Hallo Leute, ich habe mal eine Frage ob ihr ein Bild kennt und wisst wie es heißt. 
 Ich weiß es leider nicht und kann es deshalb nur beschreiben, bei Google finde ich es leider nicht 

Sorry dass ich es hier schreibe, habe leider kein passendes Unterforum gefunden, deswegen dachte ich es wäre hier dann am besten aufgehoben.



Beschreibung: Es halten 2-3 Arme eine ich glaube AK47 in die Luft wo jeweils eine Rose aus dem Lauf herraus kommt.

Das Bild war ich glaub alle Grau bis auf die Rosen.
Viel mehr beschreiben kann ich es glaub ich nicht, aber ich hoffe einer  von euch weiß welches Bild dass ist, und kann mir den Namen nennen und  wo man es sich kaufen kann.


MfG


----------



## Dr Bakterius (29. Juli 2013)

Dieses Bild vielleicht?


----------



## Eselers (29. Juli 2013)

Ja genau dass meine ich, gibt es irgendeine Möglichkeit dieses Bild auf Amazon zu kaufen?
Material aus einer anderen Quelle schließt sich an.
-- ==== Sys2Proof/Machine/Time.lean ====
section
/-! DEFINITION. Service time (00 Conventions, R20, R86, R114). -/

namespace Sys2Proof.Machine

/-- The last minute of a service day. -/
def lastMinute : Nat := 1919

/-- Minutes in a service day. -/
def minutesPerDay : Nat := 1920

/-- The greatest service day. -/
def lastDay : Nat := 65535

/-- Earlier by day, then by minute. -/
def Time.before (a b : Time) : Bool :=
  decide (a.day < b.day) || (decide (a.day = b.day) && decide (a.minute < b.minute))

/-- Earlier or equal. -/
def Time.atOrBefore (a b : Time) : Bool := !(b.before a)

/-- R114: service minutes from a sighting to now, 0 when the sighting is later than now. -/
def minutesSince (sighting now : Time) : Nat :=
  if now.before sighting then 0
  else (now.day - sighting.day) * minutesPerDay + now.minute - sighting.minute

/-- R86 (b): the validity end plus grace minutes; past minute 1919 it is on the next day at the sum less 1920,
and a limit past day 65535 is (65535, 1919). -/
def graceLimit (validEnd : Time) (grace : Nat) : Time :=
  if validEnd.minute + grace ≤ lastMinute then { day := validEnd.day, minute := validEnd.minute + grace }
  else if validEnd.day + 1 ≤ lastDay then
    { day := validEnd.day + 1, minute := validEnd.minute + grace - minutesPerDay }
  else { day := lastDay, minute := lastMinute }

/-- A received time is well formed when its minute is at most 1919 (R3, R22, R70). -/
def Time.wellFormed (t : Time) : Bool := decide (t.minute ≤ lastMinute)

end Sys2Proof.Machine
end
Wenn ich dort Guns and Roses suche, kommen nur CDs mit Lieder.

MfG


----------



## Dr Bakterius (29. Juli 2013)

Google 60 Sekunden


----------



## highspeedpingu (29. Juli 2013)

> Ja genau dass meine ich, gibt es irgendeine Möglichkeit dieses Bild auf Amazon zu kaufen?



ART PRINT Poster Guns and Roses Shepard Fairey, OBEY | eBay

Die Grösse ist vermutlich in Inch angegeben


----------